╭─ DATA EXTRACTS

-- ==== Sys2Proof/Machine/Sequencer.lean ====
section
/-! DEFINITION. The Voxzal sequencer: microwords, conditions, the micro-stack, gate commands and their resolution, the
permit window, counters, scratch access, the customer region, stops and machine checks, and the control-store window
(R183-R201). -/
namespace Sys2Proof.Machine

open Host (Outcome)

/-- A microword's sub-fields (R184). -/
structure Micro where
  nop : Nat
  cond : Nat
  inv : Bool
  tscale : Nat
  timeout : Nat
  target : Nat
  rg : Nat
  wg : Nat
  ag : Nat
  sg : Nat
  sw : Nat
  toA : Bool
  toB : Bool
  edge : Nat
  wedge : Nat
  refMode : Nat
  wrOp : Nat
  sel : Nat
  cop : Nat
  imm : Nat
  profile : Nat
  status : Nat
  permitOpen : Bool
  permitClose : Bool
  scr : Nat
  ackA : Bool
  ackB : Bool
  reserved : Bool
  deriving DecidableEq, Repr

/-- Bits [lo + w - 1 : lo] of a number. -/
def bitsAt (v lo w : Nat) : Nat := v / 2 ^ lo % 2 ^ w

/-- The sub-fields of a microword's 128 data bits (R184); `reserved` says that a reserved bit is set or a reserved
encoding used. -/
def microOf (v : Nat) : Micro :=
  let f3 := bitsAt v 48 16
  { nop := bitsAt v 0 3, cond := bitsAt v 3 6, inv := v.testBit 9, tscale := bitsAt v 10 2,
    timeout := bitsAt v 16 16, target := bitsAt v 32 13,
    rg := bitsAt f3 0 2, wg := bitsAt f3 2 2, ag := bitsAt f3 4 2, sg := bitsAt f3 6 2, sw := bitsAt f3 8 2,
    toA := f3.testBit 10, toB := f3.testBit 11,
    edge := bitsAt v 64 16, wedge := bitsAt v 80 10, refMode := bitsAt v 90 2, wrOp := bitsAt v 92 2,
    sel := bitsAt v 96 2, cop := bitsAt v 98 2, imm := bitsAt v 100 12,
    profile := bitsAt v 112 4, status := bitsAt v 116 4, permitOpen := v.testBit 120, permitClose := v.testBit 121,
    scr := bitsAt v 122 2, ackA := v.testBit 124, ackB := v.testBit 125,
    reserved :=
      bitsAt v 12 4 != 0 || bitsAt v 10 2 == 3 || bitsAt v 45 3 != 0 || bitsAt f3 12 4 != 0
        || (List.range 5).any (fun k => bitsAt f3 (2 * k) 2 == 3)
        || bitsAt v 90 2 == 3 || bitsAt v 94 2 != 0 || bitsAt v 0 3 == 7 || bitsAt v 122 2 == 3 || bitsAt v 126 2 != 0 }

/-- Reserved codes of the condition select (R188). -/
def condReserved (code : Nat) : Bool := decide (40 ≤ code ∧ code < 48) || decide (56 ≤ code)

/-- The word has gate actions (R191). -/
def hasGates (m : Micro) : Bool := m.rg != 0 || m.wg != 0 || m.ag != 0 || m.sg != 0 || m.sw != 0

/-- Channels a word selects. -/
def chosen (m : Micro) (a : Nat) : List Nat := (if m.toA then [2 * a] else []) ++ (if m.toB then [2 * a + 1] else [])

/-- The 128 data bits of word `w` of control store `a` (R198). -/
def storeWord (mem : List Host.Cell) (a w : Nat) : Nat := memRead mem (csBase a + 32 * w) 16

/-- A condition of R188, before inversion. -/
def condTrue (d : Dev) (a code : Nat) : Bool :=
  let c := if code % 2 = 0 then 2 * a + 1 else 2 * a
  let c' := if code % 2 = 0 then 2 * a else 2 * a + 1
  let sector (f : SectorEntry → Bool) : Bool := ((d.chn c').entries.head?).any f
  match code with
  | 0 => true
  | 1 | 2 => (d.chn c).queue.isEmpty
  | 3 | 4 => (d.chn c).servoOk
  | 5 => d.flag F.sqrStat_permit a
  | 6 | 7 => d.flag F.chnWstat_wlock c'
  | 8 | 9 => sector fun e => e.framed || e.resyncEnded
  | 10 | 11 => sector fun e => e.framed
  | 12 | 13 => sector fun e => e.primPos.isSome
  | 14 | 15 => sector fun e => e.dec
  | 16 | 17 => sector fun e => e.ok
  | 18 | 19 => sector fun e => e.poison
  | 20 | 21 => sector fun e => e.erased
  | 22 => d.rd F.sqrCnt_c a 0 == 0
  | 23 => d.rd F.sqrCnt_c a 1 == 0
  | 24 => d.rd F.sqrCnt_c a 2 == 0
  | 25 => d.rd F.sqrCnt_c a 3 == 0
  | 26 | 27 => !(d.chn c').fifo.isEmpty
  | 28 | 29 => d.flag F.chnWstat_unsafe c'
  | 30 | 31 => d.flag F.chnWstat_assist_ok c'
  | 32 | 33 => d.flag F.chnWstat_fly_ok c'
  | 34 => d.flag F.pspStat_flt a
  | 35 => d.bit F.glbPins_shock (a / 2)
  | 36 => (d.seq a).yieldAsk
  | 37 => steady d a
  | 38 | 39 => inLocker d a (d.chn c').track
  | _ => decide (48 ≤ code ∧ code < 56) && d.bit F.sqrFlags_flag (code - 48) a

/-- The selected condition, inverted when inv is 1 (R186). -/
def condHolds (d : Dev) (a : Nat) (m : Micro) : Bool := xor (condTrue d a m.cond) m.inv

/-- The customer region (R197). -/
def inCustomer (w : Nat) : Bool := decide (6144 ≤ w)

/-- Customer mode (R197): the current word or a return address lies in the customer region. -/
def custMode (d : Dev) (a : Nat) : Bool :=
  inCustomer (d.rd F.sqrStat_pc a) || (d.seq a).stack.any inCustomer

/-- A transfer to a word: into the customer region only while cust_en is 1 (R197). -/
def goTo (d : Dev) (a fromWord target : Nat) : SeqNext :=
  if inCustomer target && !inCustomer fromWord && !d.flag F.sqrCtl_cust_en a then .stop 8 0 else .word target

╰─

EXERCISE DETAILS
The lines above need to be restated word for word, all of them.

OUTPUT BELOW
-- ==== Sys2Proof/Machine/Sequencer.lean ====
section
/-! DEFINITION. The Voxzal sequencer: microwords, conditions, the micro-stack, gate commands and their resolution, the
permit window, counters, scratch access, the customer region, stops and machine checks, and the control-store window
(R183-R201). -/
namespace Sys2Proof.Machine

open Host (Outcome)

/-- A microword's sub-fields (R184). -/
structure Micro where
  nop : Nat
  cond : Nat
  inv : Bool
  tscale : Nat
  timeout : Nat
  target : Nat
  rg : Nat
  wg : Nat
  ag : Nat
  sg : Nat
  sw : Nat
  toA : Bool
  toB : Bool
  edge : Nat
  wedge : Nat
  refMode : Nat
  wrOp : Nat
  sel : Nat
  cop : Nat
  imm : Nat
  profile : Nat
  status : Nat
  permitOpen : Bool
  permitClose : Bool
  scr : Nat
  ackA : Bool
  ackB : Bool
  reserved : Bool
  deriving DecidableEq, Repr

/-- Bits [lo + w - 1 : lo] of a number. -/
def bitsAt (v lo w : Nat) : Nat := v / 2 ^ lo % 2 ^ w

/-- The sub-fields of a microword's 128 data bits (R184); `reserved` says that a reserved bit is set or a reserved
encoding used. -/
def microOf (v : Nat) : Micro :=
  let f3 := bitsAt v 48 16
  { nop := bitsAt v 0 3, cond := bitsAt v 3 6, inv := v.testBit 9, tscale := bitsAt v 10 2,
    timeout := bitsAt v 16 16, target := bitsAt v 32 13,
    rg := bitsAt f3 0 2, wg := bitsAt f3 2 2, ag := bitsAt f3 4 2, sg := bitsAt f3 6 2, sw := bitsAt f3 8 2,
    toA := f3.testBit 10, toB := f3.testBit 11,
    edge := bitsAt v 64 16, wedge := bitsAt v 80 10, refMode := bitsAt v 90 2, wrOp := bitsAt v 92 2,
    sel := bitsAt v 96 2, cop := bitsAt v 98 2, imm := bitsAt v 100 12,
    profile := bitsAt v 112 4, status := bitsAt v 116 4, permitOpen := v.testBit 120, permitClose := v.testBit 121,
    scr := bitsAt v 122 2, ackA := v.testBit 124, ackB := v.testBit 125,
    reserved :=
      bitsAt v 12 4 != 0 || bitsAt v 10 2 == 3 || bitsAt v 45 3 != 0 || bitsAt f3 12 4 != 0
        || (List.range 5).any (fun k => bitsAt f3 (2 * k) 2 == 3)
        || bitsAt v 90 2 == 3 || bitsAt v 94 2 != 0 || bitsAt v 0 3 == 7 || bitsAt v 122 2 == 3 || bitsAt v 126 2 != 0 }

/-- Reserved codes of the condition select (R188). -/
def condReserved (code : Nat) : Bool := decide (40 ≤ code ∧ code < 48) || decide (56 ≤ code)

/-- The word has gate actions (R191). -/
def hasGates (m : Micro) : Bool := m.rg != 0 || m.wg != 0 || m.ag != 0 || m.sg != 0 || m.sw != 0

/-- Channels a word selects. -/
def chosen (m : Micro) (a : Nat) : List Nat := (if m.toA then [2 * a] else []) ++ (if m.toB then [2 * a + 1] else [])

/-- The 128 data bits of word `w` of control store `a` (R198). -/
def storeWord (mem : List Host.Cell) (a w : Nat) : Nat := memRead mem (csBase a + 32 * w) 16

/-- A condition of R188, before inversion. -/
def condTrue (d : Dev) (a code : Nat) : Bool :=
  let c := if code % 2 = 0 then 2 * a + 1 else 2 * a
  let c' := if code % 2 = 0 then 2 * a else 2 * a + 1
  let sector (f : SectorEntry → Bool) : Bool := ((d.chn c').entries.head?).any f
  match code with
  | 0 => true
  | 1 | 2 => (d.chn c).queue.isEmpty
  | 3 | 4 => (d.chn c).servoOk
  | 5 => d.flag F.sqrStat_permit a
  | 6 | 7 => d.flag F.chnWstat_wlock c'
  | 8 | 9 => sector fun e => e.framed || e.resyncEnded
  | 10 | 11 => sector fun e => e.framed
  | 12 | 13 => sector fun e => e.primPos.isSome
  | 14 | 15 => sector fun e => e.dec
  | 16 | 17 => sector fun e => e.ok
  | 18 | 19 => sector fun e => e.poison
  | 20 | 21 => sector fun e => e.erased
  | 22 => d.rd F.sqrCnt_c a 0 == 0
  | 23 => d.rd F.sqrCnt_c a 1 == 0
  | 24 => d.rd F.sqrCnt_c a 2 == 0
  | 25 => d.rd F.sqrCnt_c a 3 == 0
  | 26 | 27 => !(d.chn c').fifo.isEmpty
  | 28 | 29 => d.flag F.chnWstat_unsafe c'
  | 30 | 31 => d.flag F.chnWstat_assist_ok c'
  | 32 | 33 => d.flag F.chnWstat_fly_ok c'
  | 34 => d.flag F.pspStat_flt a
  | 35 => d.bit F.glbPins_shock (a / 2)
  | 36 => (d.seq a).yieldAsk
  | 37 => steady d a
  | 38 | 39 => inLocker d a (d.chn c').track
  | _ => decide (48 ≤ code ∧ code < 56) && d.bit F.sqrFlags_flag (code - 48) a

/-- The selected condition, inverted when inv is 1 (R186). -/
def condHolds (d : Dev) (a : Nat) (m : Micro) : Bool := xor (condTrue d a m.cond) m.inv

/-- The customer region (R197). -/
def inCustomer (w : Nat) : Bool := decide (6144 ≤ w)

/-- Customer mode (R197): the current word or a return address lies in the customer region. -/
def custMode (d : Dev) (a : Nat) : Bool :=
  inCustomer (d.rd F.sqrStat_pc a) || (d.seq a).stack.any inCustomer

/-- A transfer to a word: into the customer region only while cust_en is 1 (R197). -/
def goTo (d : Dev) (a fromWord target : Nat) : SeqNext :=
  if inCustomer target && !inCustomer fromWord && !d.flag F.sqrCtl_cust_en a then .stop 8 0 else .word target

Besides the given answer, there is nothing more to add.